Insert Interval medium

Problem Statement

Given a set of non-overlapping intervals, insert a new interval into the intervals (merge if necessary).

You may assume that the intervals are sorted according to their start times.

Example 1

Input: intervals = [[1,3],[6,9]], newInterval = [2,5] Output: [[1,5],[6,9]] Explanation: Because the new interval [2,5] overlaps with [1,3], we merged them into [1,5].

Example 2

Input: intervals = [[1,2],[3,5],[6,7],[8,10],[12,16]], newInterval = [4,8] Output: [[1,2],[3,10],[12,16]] Explanation: Because the new interval [4,8] overlaps with [3,5],[6,7],[8,10], we merged them into [3,10].

Steps

  1. Handle Empty Intervals: If the input intervals is empty, simply return a list containing the newInterval.

  2. Initialization: Create a list result to store the merged intervals.

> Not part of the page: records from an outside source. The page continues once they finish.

-- ==== Sys2Proof/Tests/Slice0.lean ====
section
/-! SUPPORT. Tests: ill-formed terms that `wf` refuses; words written out from the spec's encodings; small steps with results worked
out from the rules; and, for every statement with hypotheses, concrete states and operands that meet them, clause by clause
(`test_wit_…`). -/

namespace Sys2Proof.Tests

/- One declaration after another: kernel evaluations side by side need a thread, with its stack, each. -/
set_option Elab.async false

open Sys2Proof Sys2Proof.Machine Sys2Proof.Safety

/-! ## Helpers -/

def r1 : GroupRef := ⟨1, 0⟩

/-- One group on core 0, placed to run the scalar word `w` (32 bits) or the lane word `w` (96 bits). -/
def atWord (nbits w : Nat) : State := { State.reset.placed nbits w with who := ⟨r1, false⟩ }

/-- A scalar group that stands still, its turn taken; and one with a lane path in slot 0. -/
def sG : State := { atWord 32 0x4E with schedule := [] }
def sL : State := { atWord 96 0 with schedule := [] }

def noCtx : Ctx := ⟨Group.fresh r1 0 0 0 0, placedBlock 1 1, placedLaunch 1, placedContainer, placedKernel, false, none⟩

/-- What the issuing group's accesses depend on. -/
def ctx (s : State) : Ctx := ((s.group? s.who.grp).bind s.ctxOf).getD noCtx
def grp (s : State) : Group := (s.group? s.who.grp).getD noCtx.g
def noPath : Path := ⟨0, 0, false, none, none⟩
def pth (s : State) : Path := ((grp s).path s.who.slot).getD noPath

/-- And what those of its path do. -/
def lctx (s : State) : Ctx := (ctx s).onPath (pth s)

/-- The group whose turn it is exists, with its block, launch, container and kernel (`here_iff`); and it has a path in the slot whose
turn it is (`hereLane_atPath`). -/
def here (s : State) : Bool := ((s.group? s.who.grp).bind s.ctxOf).isSome
def hereLane (s : State) : Bool := here s && ((ctx s).g.path s.who.slot).isSome

theorem here_iff (s : State) (h : here s = true) :
    s.group? s.who.grp = some (ctx s).g ∧ s.ctxOf (ctx s).g = some (ctx s) := by
  unfold here at h
  unfold ctx
  cases hg : s.group? s.who.grp with
  | none => simp [hg] at h
  | some g =>
    cases hc : s.ctxOf g with
    | none => simp [hg, hc] at h
    | some c => simp [hc, State.ctxOf_g hc]

theorem hereLane_atPath (s : State) (h : hereLane s = true) : AtPath s (ctx s).g (pth s) ((ctx s).onPath (pth s)) := by
  simp only [hereLane, Bool.and_eq_true] at h
  obtain ⟨hg, hc⟩ := here_iff s h.1
  have hp : pth s = ((ctx s).g.path s.who.slot).getD noPath := by simp [pth, grp, hg]
  refine ⟨hg, ?_, by simp [hc]⟩
  obtain ⟨p, e⟩ := Option.isSome_iff_exists.1 h.2
  simp [hp, e]

/-- A check that a result is `.ok` of something with a property: `meets r p = true ↔ ∃ a, r = .ok a ∧ p a = true`. -/
def meets {α : Type} (r : Res α) (p : α → Bool) : Bool :=
  match r with
  | .ok a => p a
  | .error _ => false

theorem meets_iff {α : Type} (r : Res α) (p : α → Bool) : meets r p = true ↔ ∃ a, r = .ok a ∧ p a = true := by
  cases r <;> simp [meets]

def ok {α : Type} (r : Res α) : Bool := meets r fun _ => true

/-- The next state of a step, a condition of it, and a group of it. -/
def then' (o : Out) (p : State → Bool) : Bool :=
  match o with
  | .next t => p t
  | _ => false

def thenG (o : Out) (p : Group → Bool) : Bool := then' o fun t => match t.group? r1 with
  | some g => p g
  | none => false

def upd (s : State) (f : Group → Group) : State := s.updGroup r1 f
def setX (s : State) (r : BitVec 6) (v : Word) : State := upd s fun g => g.setX r v
def setLaunch (s : State) (f : Launch → Launch) : State := s.updLaunch 1 f
def det (s : State) : State := (setLaunch s fun l => { l with det := true }).updBlock 1 fun b => { b with co := .current 0 }
def setReg (s : State) (n : BitVec 8) (v : Fin 32 → Word) : State :=
  upd s fun g => g.mapLanes fun i l => l.setD (.v n) (v i)

/-- A table that maps 0x10000·k to memory at 0x300000 + 0x10000·k, for k from 1 to 3 plain and from 4 to 6 versioned; tenant 0 is in
use, with a window over the first 16 MiB and four pool pages from 0x800000. -/
def paged (s : State) : State :=
  let put (m : Memory) (e : Nat × Nat) : Memory := m.writeBytes e.1 (leBytes 8 e.2)
  let leaf (k flags : Nat) : Nat × Nat := (0x220000 + 8 * k, 0x300000 + 0x10000 * k + flags)
  let mem := ([(0x200000, 0x210001), (0x210000, 0x220001), leaf 1 0x27, leaf 2 0x27, leaf 3 0x27, leaf 4 0x227, leaf 5 0x227,
    leaf 6 0x227] : List (Nat × Nat)).foldl put s.mem
  ({ s with mem := mem }).updTenant 0 fun t =>
    { t with created := true, txRoot := 0x200000, twBase := 0, twSize := 0x1000000, vpBase := 0x800000, npg := 4 }

/-- Bytes written to memory. -/
def poke (s : State) (p : Place) (bytes : List Byte) : State := s.putBytes p bytes

def win (off : Nat) : Word := BitVec.ofNat 64 (windowBase + off)

/-- With a posted operation of the scalar stream at work. -/
def posted (s : State) (op : PostOp) (obj : Place) : State :=
  { s with arrivals := s.arrivals ++ [⟨0, r1, 0, obj, 0, 2, op, false, 0, false⟩] }

/-- With its CXL and peer links up, a range of host memory over the first 16 MiB, and a window of a management controller. -/
def linked (s : State) : State :=
  { s with mgmt := { s.mgmt with
    linkEn := 0x10001, regions := [⟨0, 0x1000000, 0, 0⟩], mcw := s.mgmt.mcw.set 1 (0x400000, 0x1000) } }

/-- The state after an instruction or an event. -/
def after (o : Out) : State :=
  match o with
  | .next t => t
  | _ => State.reset

def lc0 : Lc := ⟨.always, .always, 0⟩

Initialize an index i to 0 to iterate through the existing intervals.

  3. Iteration and Merging: Iterate through the intervals:

    • If the current interval's end time is less than the newInterval's start time, it doesn't overlap. Add it to the result list.
    • If the current interval's start time is less than or equal to the newInterval's end time, it overlaps (or touches) the newInterval. Update the newInterval's start and end times to encompass the overlap. Continue iterating, updating newInterval.
    • Once the loop finishes, add the merged newInterval to the result list.
  4. Append Remaining Intervals: Add any remaining intervals from intervals (those after the overlap) to the result list.

Explanation

The algorithm efficiently handles overlapping intervals by iteratively merging them into the newInterval. The key idea is to track the overall start and end times of the merged intervals as we iterate through the list. We only add intervals to the result list that do not overlap with the newInterval. Once the iteration is complete and the merged newInterval has been formed, we append any remaining intervals from the original input.

Code

using System;
using System.Collections.Generic;

public class Solution {
    public int[][] Insert(int[][] intervals, int[] newInterval) {
        List<int[]> result = new List<int[]>();
        int i = 0;

        // Add intervals before the overlap
        while (i < intervals.Length && intervals[i][1] < newInterval[0]) {
            result.Add(intervals[i]);
            i++;
        }

        // Merge overlapping intervals
        while (i < intervals.Length && intervals[i][0] <= newInterval[1]) {
            newInterval[0] = Math.Min(newInterval[0], intervals[i][0]);
            newInterval[1] = Math.Max(newInterval[1], intervals[i][1]);
            i++;
        }
        result.Add(newInterval);

        // Add remaining intervals
        while (i < intervals.Length) {
            result.Add(intervals[i]);
            i++;
        }

        return result.ToArray();
    }
}

Complexity

  • Time Complexity: O(n), where n is the number of intervals. We iterate through the intervals at most twice.
  • Space Complexity: O(n) in the worst case, to store the result list. If there are no overlaps, the space complexity could be O(1) if the result were to be written over the existing input array. However, the typical solution requires extra space as shown above.